Bulletin from the annual general meeting of Alzinova AB (publ)
The following resolutions were passed at the annual general meeting (the “AGM”) of Alzinova AB (publ) (“the Company”) on 18 May in Gothenburg.
Adoption of income statement and balance sheet and discharge from liability
The AGM resolved to adopt the income statement for the financial year 2021 as well as the balance sheet as of 31 December 2021. The members of the board of directors and the managing director were discharged from liability for the financial year 2021.
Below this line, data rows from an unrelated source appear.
/-- V20, "A" with r = 3. -/
theorem test_pack : (fun s : State => (seenBytes s 15, s.results.capBits.toNat,
    s.results.capBytes.toNat, s.results.used.toNat, s.results.bits.toNat))
      (after .pack { base with len := 1, redundancy := 3, bitcap := 120 } (bytes [] 0x1000 [0x41])) =
    ((0x02, [0, 0, 0, 0, 0, 0, 0, 0, 0, 0, 0, 0x07, 0x1C, 0x00, 0x07]), 8, 1, 120, 40) := by
  decide +kernel

/-- V22: one bit short of capacity. -/
theorem test_pack_capacity :
    seenBytes (after .pack { base with len := 1, redundancy := 3, bitcap := 119 }
      (bytes [] 0x1000 [0x41])) 15 = (0x0504, List.replicate 15 0) := by decide +kernel

/-- V21, one flip: bit 100. -/
theorem test_unpack_one_flip : (fun s : State => (seenBytes s 1, s.results.length.toNat,
    s.results.conf.toNat)) (after .unpack { base with redundancy := 3, bitcap := 120 }
      (bytes [] 0x1000 [0, 0, 0, 0, 0, 0, 0, 0, 0, 0, 0, 0x07, 0x14, 0x00, 0x07])) =
    ((0x12, [0x41]), 1, 64989) := by decide +kernel

/-- V21, all ones: an implausible header. -/
theorem test_unpack_implausible : (fun s : State => (seenBytes s 1, s.results.length.toNat,
    s.results.units.toNat)) (after .unpack { base with redundancy := 3, bitcap := 120 }
      (bytes [] 0x1000 (List.replicate 15 0xFF))) = ((0x02, [0]), 0, 120) := by decide +kernel

/-- V31, 128 × 128 with r = 3. -/
theorem test_dctcap : (fun s : State => (s.status.toWord.toNat, s.results.units.toNat,
    s.results.capBits.toNat, s.results.capBytes.toNat))
      (after .dctcap { base with width := 128, height := 128, redundancy := 3 } []) =
    (0x02, 256, 53, 6) := by decide +kernel

/-- V40, 100 × 60 at three levels with r = 2. -/
theorem test_dwtcap : (fun s : State => (s.status.toWord.toNat, s.results.units.toNat,
    s.results.capBits.toNat, s.results.capBytes.toNat))
      (after .dwtcap { base with width := 100, height := 60, levels := 3, redundancy := 2 } []) =
    (0x02, 84, 10, 1) := by decide +kernel

/-- V40, LV = 8. -/
theorem test_dwtcap_bad_levels : (after .dwtcap { base with width := 128, height := 128, levels := 8 }
    []).status.toWord = 0x0204 := by decide +kernel

/-! ### The codecs: programs P3 and P4 of 95_test_vectors.md -/

/-- w × h pixels whose blue byte is given. -/
def pixels (w h : Nat) (blueOf : Nat → Nat → Nat) : List Byte :=
  (List.range (w * h)).flatMap fun k => [0x11, 0x22, BitVec.ofNat 8 (blueOf (k / w) (k % w)), 0xFF]

/-- An image at 0x10000 and the payload 0x41 at 0x8000. -/
def imageMem (px : List Byte) : Memory := bytes (writeBytes [] 0x10000 px) 0x8000 [0x41]

/-- P3's parameters. -/
def dctParams : Params :=
  { base with width := 64, height := 40, srcAddr := 0x10000, auxAddr := 0x8000, dstAddr := 0x20000
              len := 1 }

/-- P4's parameters. -/
def dwtParams : Params :=
  { base with width := 16, height := 10, srcAddr := 0x10000, auxAddr := 0x8000, dstAddr := 0x20000
              scrAddr := 0x30000, len := 1 }

/-- The marked block of P3. -/
def markTable : List (List Int) :=
  let a := [129, 127, 127, 129, 129, 127, 127, 129]
  let b := [127, 129, 129, 127, 127, 129, 129, 127]
  let z := List.replicate 8 128
  [a, z, b, b, a, a, z, b]

/-- The marked image of P4: twelve blue bytes. -/
def dwtMarkedBlue (i j : Nat) : Nat :=
  if [(6, 14), (7, 15), (8, 2), (9, 3), (8, 14), (9, 15)].contains (i, j) then 132
  else if [(6, 15), (7, 14), (8, 3), (9, 2), (8, 15), (9, 14)].contains (i, j) then 124
  else 128

/-- P3: a block of 128.0 that carries a 1. -/
theorem test_dctemb_block :
    (embedBlock 0x80000 true (List.replicate 8 (List.replicate 8 0x800000))).val.map
      (fun row => row.map restoredByte) = markTable := by decide +kernel

/-- P3, DCTEMB: the results. -/
theorem test_dctemb_results : (fun s : State => (s.status.done, s.results.units.toNat,
    s.results.capBits.toNat, s.results.used.toNat)) (after .dctemb dctParams []) =
      (true, 40, 8, 40) := by decide +kernel

/-- P3: what a marked block reads back as. -/
theorem test_dctext_block :
    matAt (dct2d (markTable.map fun row => row.map fun x => x * 65536)).val 3 4 = 0x0006B27E ∧
      qextract 0x0006B27E 0x80000 = true := by decide +kernel

/-- An image of one block: no header fits, which is a success with nothing detected. -/
theorem test_dctext_short : (fun s : State => (s.status.toWord.toNat, s.results.conf.toNat,
    s.results.units.toNat)) (after .dctext { dctParams with width := 8, height := 8 } []) =
    (0x02, 0, 1) := by decide +kernel

/-- P4, DWTEMB: the bytes it writes to DST. -/
theorem test_dwtemb : dwtEmbed (pixels 16 10 fun _ _ => 128) 16 10 [0x41] 0x80000 1 1 =
    { val := pixels 16 10 dwtMarkedBlue, clipped := false } := by decide +kernel

/-- P4, DWTEMB: flags and results. -/
theorem test_dwtemb_results : (fun s : State => (s.status.toWord.toNat, s.results.units.toNat,
    s.results.capBits.toNat, s.results.used.toNat))
      (after .dwtemb dwtParams (imageMem (pixels 16 10 fun _ _ => 128))) = (0x02, 40, 8, 40) := by
  decide +kernel

/-- P4, DWTEXT of the marked image. -/
theorem test_dwtext : (fun s : State => (s.status.toWord.toNat, s.results.conf.toNat,
    s.results.length.toNat))
      (after .dwtext dwtParams (imageMem (pixels 16 10 dwtMarkedBlue))) = (0x12, 0x10000, 1) := by
  decide +kernel

/-! ### Witnesses: for each statement with hypotheses, states and operands that meet them all -/

/-- The outcome is a next state. -/
def ran (o : Host.Outcome State Fault Refusal) : Bool :=
  match o with
  | .next _ => true
  | .fault _ => false
  | .refused _ => false

theorem eq_next_of_ran {o : Host.Outcome State Fault Refusal} (h : ran o = true) :
    o = .next (next o) := by
  cases o with
  | next s => rfl
  | fault r => cases h
  | refused r => cases h

theorem test_witness_DecodeEncodeAgree : decode 0x00000016#32 = .ok .dwtext := by rfl

theorem test_witness_IllegalWordCompletes : State.reset.status.busy = false ∧
    State.reset.host = [] ∧ ∀ c ∈ [0x0E#32, 0x0F#32, 0x13#32, 0x17#32, 0xFF#32, 0x100#32,
      0xFFFFFFFF#32], IllegalWord c := by
  refine ⟨rfl, rfl, ?_⟩
  intro c hc
  unfold IllegalWord
  simp only [List.mem_cons, List.not_mem_nil, or_false] at hc
  rcases hc with h | h | h | h | h | h | h <;> subst h <;> decide

/-- The words next to the unassigned ones are legal. -/
theorem test_legal_boundaries :
    ∀ c ∈ [0x00#32, 0x0D#32, 0x10#32, 0x12#32, 0x14#32, 0x16#32], ¬IllegalWord c := by
  intro c hc
  unfold IllegalWord
  simp only [List.mem_cons, List.not_mem_nil, or_false] at hc
  rcases hc with h | h | h | h | h | h <;> subst h <;> decide

theorem test_witness_StepRunsLatchedCommand :
    (let s := accepted .dct1d base []
     s.status.busy = true ∧ decode s.snap.word = .ok .dct1d ∧ s.host = []) ∧
    (let s : State := { accepted .dct1d base [] with host := [.pause, .reset] }
     s.status.busy = true ∧ decode s.snap.word = .ok .dct1d ∧ s.host = .pause :: [.reset]) ∧
    State.reset.status.busy = false ∧
    ({ State.reset with host := [.pause] } : State).status.busy = false := by
  refine ⟨⟨rfl, rfl, rfl⟩, ⟨rfl, rfl, rfl⟩, rfl, rfl⟩

/-- The invariant at an accepted command. -/
theorem accepted_inv : (accepted .dct1d base []).Inv where
  mem_wf := by decide
  busy_clear := fun _ => by unfold State.clear; decide
  done_or_err := by decide
  err_code := by decide
  done_code := by decide
  code_clear := by decide
  no_detect := by decide
  conf_le := by decide
  psnr_inf := by decide
  busy_word := by decide

theorem test_witness_StepKeepsInvariant : (accepted .dct1d base []).Inv ∧
    step (accepted .dct1d base []) = .next (after .dct1d base []) :=
  ⟨accepted_inv, eq_next_of_ran (by decide +kernel)⟩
Allocation of profit or loss
The AGM resolved, in accordance with the Board of Directors’ proposal, that no dividend shall be paid for 2021 and that the results of the company shall be carried forward.
Board of Directors and auditor
The AGM resolved, in accordance with the nomination committee’s proposal, on re-election of Björn Larsson, Anders Blom, Lena Degling Wikingsson, Per-Göran Gillberg, Clas Malmeström, Carol Routledge, Pernilla Sandwall and Anders Waas as board members. Furthermore, the Deputy Board member Anders Sandberg was re-elected. Björn Larsson was re-elected as the chairman of the Board of Directors. The AGM re-elected the audit firm Ernst & Young Aktiebolag AB as auditor.
The AGM further resolved on remuneration to the Board of Directors in accordance with the nomination committee’s proposal. The AGM furthermore resolved in accordance with the nomination committee’s proposal, that remuneration to the auditor shall be paid in accordance with approved statement of costs.
Amendment of the articles of association
The AGM resolved, in accordance with the Board of Directors’ proposal, to amend the articles of association. The amendment was made in order to change the limits for the amount of share capital as well as the number of shares to enable the Rights Issue.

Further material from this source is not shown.